* _Activity_
Pull every line with "execMeasured" from the data.

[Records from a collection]
-- ==== Sys2Proof/Laws/LampInv.lean ====
section
/-!
SUPPORT. The fields of the state that each operation of `Machine/Lamp.lean` may change: whatever reads none of them is the same after it.
-/

set_option Elab.async false
set_option linter.unusedTactic false
set_option linter.unreachableTactic false
namespace Sys2Proof.Laws

open Sys2Proof.Machine

variable {α₀ : Type} {φ : State → α₀} {c₀ : α₀} {s : State}

theorem setIsland_inv {d : Nat} {i : Nat} {x : IslandSt} (i_lamps : Skips.lamps φ) (hU : At φ c₀ s) : At φ c₀ (setIsland s d i x) := by
  unfold setIsland
  try dsimp only
  repeat' first
    | with_reducible assumption
    | intro _
    | with_reducible apply ite_inv
    | with_reducible apply setLamp_inv
    | split

theorem lampWorst_inv {d : Nat} (i_regs : Skips.regs φ) (hU : At φ c₀ s) : At φ c₀ (lampWorst s d) := by
  unfold lampWorst
  try dsimp only
  repeat' first
    | with_reducible assumption
    | intro _
    | with_reducible apply ite_inv
    | with_reducible apply wr_inv
    | split

theorem lampStart_inv {d : Nat} (i_lamps : Skips.lamps φ) (hU : At φ c₀ s) : At φ c₀ (lampStart s d) := by
  unfold lampStart
  try dsimp only
  repeat' first
    | with_reducible assumption
    | intro _
    | with_reducible apply ite_inv
    | with_reducible apply setLamp_inv
    | split

theorem execLampMeasure_ansAt {d : Nat} (i_lamps : Skips.lamps φ) (hU : At φ c₀ s) : AnsAt φ c₀ (execLampMeasure d s) := by
  unfold execLampMeasure
  try dsimp only
  repeat' first
    | with_reducible assumption
    | intro _
    | with_reducible apply ok_ansAt
    | with_reducible apply ite_ansAt
    | with_reducible apply ite_inv
    | with_reducible exact ok_ansAt (by assumption)
    | with_reducible apply lampStart_inv
    | with_reducible apply setLamp_inv
    | split

theorem execLampMeasureCmd_ansAt {r : Req} {d : Nat} (i_regs : Skips.regs φ) (i_lamps : Skips.lamps φ) (i_dies : Skips.dies φ) (i_pcie : Skips.pcie φ) (i_resp : Skips.resp φ) (i_out : Skips.out φ) (hU : At φ c₀ s) : AnsAt φ c₀ (execLampMeasureCmd r d s) := by
  unfold execLampMeasureCmd
  try dsimp only
  repeat' first
    | with_reducible assumption
    | intro _
    | with_reducible apply ok_ansAt
    | with_reducible apply ite_ansAt
    | with_reducible apply ite_inv
    | with_reducible exact ok_ansAt (by assumption)
    | with_reducible apply guardedWrite_inv
    | with_reducible apply lampStart_inv
    | split

theorem ageQueue_inv {d : Nat} {i : Nat} (i_assays : Skips.assays φ) (i_lamps : Skips.lamps φ) (hU : At φ c₀ s) : At φ c₀ (ageQueue s d i) := by
  unfold ageQueue
  try dsimp only
  repeat' first
    | with_reducible assumption
    | intro _
    | with_reducible apply ite_inv
    | with_reducible apply each_inv
    | with_reducible apply setIsland_inv
    | with_reducible apply asQueue_inv
    | split

theorem replan_inv {d : Nat} {i : Nat} (i_regs : Skips.regs φ) (i_chutes : Skips.chutes φ) (i_trigs : Skips.trigs φ) (i_assays : Skips.assays φ) (i_lamps : Skips.lamps φ) (i_mboxes : Skips.mboxes φ) (i_dies : Skips.dies φ) (i_pcie : Skips.pcie φ) (i_out : Skips.out φ) (hU : At φ c₀ s) : At φ c₀ (replan s d i) := by
  unfold replan
  try dsimp only
  repeat' first
    | with_reducible assumption
    | intro _
    | with_reducible apply ite_inv
    | with_reducible apply raise_inv
    | with_reducible apply ageQueue_inv
    | with_reducible apply setIsland_inv
    | with_reducible apply setLamp_inv
    | with_reducible apply thRecord_inv
    | with_reducible apply notice_inv
    | with_reducible apply count_inv
    | split

theorem lampIsland_inv {d : Nat} {i : Nat} {ns : Nat} {np : Nat} (i_free : Skips.free φ) (i_regs : Skips.regs φ) (i_chutes : Skips.chutes φ) (i_trigs : Skips.trigs φ) (i_assays : Skips.assays φ) (i_lamps : Skips.lamps φ) (i_mboxes : Skips.mboxes φ) (i_dies : Skips.dies φ) (i_pcie : Skips.pcie φ) (i_out : Skips.out φ) (hU : At φ c₀ s) : At φ c₀ (lampIsland s d i ns np) := by
  unfold lampIsland
  try dsimp only
  repeat' first
    | with_reducible assumption
    | intro _
    | with_reducible apply ite_inv
    | with_reducible apply nextFree_inv
    | with_reducible apply setIsland_inv
    | with_reducible apply replan_inv
    | with_reducible apply whenDo_inv
    | with_reducible apply raise_inv
    | split

theorem execMeasured_ansAt {d : Nat} {cnt : List (Nat × Nat)} (i_clock : Skips.clock φ) (i_free : Skips.free φ) (i_regs : Skips.regs φ) (i_chutes : Skips.chutes φ) (i_trigs : Skips.trigs φ) (i_assays : Skips.assays φ) (i_lamps : Skips.lamps φ) (i_mboxes : Skips.mboxes φ) (i_dies : Skips.dies φ) (i_pcie : Skips.pcie φ) (i_out : Skips.out φ) (hU : At φ c₀ s) : AnsAt φ c₀ (execMeasured d cnt s) := by
  unfold execMeasured
  try dsimp only
  repeat' first
    | with_reducible assumption
    | intro _
    | with_reducible apply ok_ansAt
    | with_reducible apply ite_ansAt
    | with_reducible apply ite_inv
    | with_reducible exact ok_ansAt (by assumption)
    | with_reducible apply waitClock_inv
    | with_reducible apply raise_inv
    | with_reducible apply setLamp_inv
    | with_reducible apply lampWorst_inv
    | with_reducible apply each_inv
    | with_reducible apply lampIsland_inv
    | split

theorem execCalintExpiry_ansAt {d : Nat} {i : Nat} (i_assays : Skips.assays φ) (i_lamps : Skips.lamps φ) (hU : At φ c₀ s) : AnsAt φ c₀ (execCalintExpiry d i s) := by
  unfold execCalintExpiry
  try dsimp only
  repeat' first
    | with_reducible assumption
    | intro _
    | with_reducible apply ok_ansAt
    | with_reducible apply ite_ansAt
    | with_reducible apply ite_inv
    | with_reducible exact ok_ansAt (by assumption)
    | with_reducible apply ageQueue_inv
    | split

theorem histWrite_inv {d : Nat} (i_free : Skips.free φ) (i_regs : Skips.regs φ) (i_ret : Skips.ret φ) (i_retEcc : Skips.retEcc φ) (i_lamps : Skips.lamps φ) (i_pcie : Skips.pcie φ) (i_out : Skips.out φ) (hU : At φ c₀ s) : At φ c₀ (histWrite s d) := by
  unfold histWrite
  try dsimp only
  repeat' first
    | with_reducible assumption
    | intro _
    | with_reducible apply ite_inv
    | with_reducible apply nextFree_inv
    | with_reducible apply retWrites_inv
    | with_reducible apply setLamp_inv
    | with_reducible apply raise_inv
    | with_reducible apply wr_inv
    | split

theorem execHistWritten_ansAt {d : Nat} (i_free : Skips.free φ) (i_regs : Skips.regs φ) (i_ret : Skips.ret φ) (i_retEcc : Skips.retEcc φ) (i_lamps : Skips.lamps φ) (i_pcie : Skips.pcie φ) (i_out : Skips.out φ) (hU : At φ c₀ s) : AnsAt φ c₀ (execHistWritten d s) := by
  unfold execHistWritten
  try dsimp only
  repeat' first
    | with_reducible assumption
    | intro _
    | with_reducible apply ok_ansAt
    | with_reducible apply ite_ansAt
    | with_reducible apply ite_inv
    | with_reducible exact ok_ansAt (by assumption)
    | with_reducible apply histWrite_inv
    | split

theorem histClear_inv {d : Nat} (i_regs : Skips.regs φ) (i_ret : Skips.ret φ) (i_retEcc : Skips.retEcc φ) (hU : At φ c₀ s) : At φ c₀ (histClear d s) := by
  unfold histClear
  try dsimp only
  repeat' first
    | with_reducible assumption
    | intro _
    | with_reducible apply ite_inv
    | with_reducible apply retWrites_inv
    | with_reducible apply wr_inv
    | split

theorem execHistClear_ansAt {r : Req} {d : Nat} (i_regs : Skips.regs φ) (i_ret : Skips.ret φ) (i_retEcc : Skips.retEcc φ) (i_dies : Skips.dies φ) (i_pcie : Skips.pcie φ) (i_resp : Skips.resp φ) (i_out : Skips.out φ) (hU : At φ c₀ s) : AnsAt φ c₀ (execHistClear r d s) := by
  unfold execHistClear
  try dsimp only
  repeat' first
    | with_reducible assumption
    | intro _
    | with_reducible apply ok_ansAt
    | with_reducible apply ite_ansAt
    | with_reducible apply ite_inv
    | with_reducible exact ok_ansAt (by assumption)
    | with_reducible apply guardedWrite_inv
    | with_reducible apply histClear_inv
    | split

theorem lampSecond_inv {d : Nat} (i_lamps : Skips.lamps φ) (hU : At φ c₀ s) : At φ c₀ (lampSecond s d) := by
  unfold lampSecond
  try dsimp only
  repeat' first
    | with_reducible assumption
    | intro _
    | with_reducible apply ite_inv
    | with_reducible apply setLamp_inv
    | split

end Sys2Proof.Laws
end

* _Written answer_
theorem execMeasured_ansAt {d : Nat} {cnt : List (Nat × Nat)} (i_clock : Skips.clock φ) (i_free : Skips.free φ) (i_regs : Skips.regs φ) (i_chutes : Skips.chutes φ) (i_trigs : Skips.trigs φ) (i_assays : Skips.assays φ) (i_lamps : Skips.lamps φ) (i_mboxes : Skips.mboxes φ) (i_dies : Skips.dies φ) (i_pcie : Skips.pcie φ) (i_out : Skips.out φ) (hU : At φ c₀ s) : AnsAt φ c₀ (execMeasured d cnt s) := by
  unfold execMeasured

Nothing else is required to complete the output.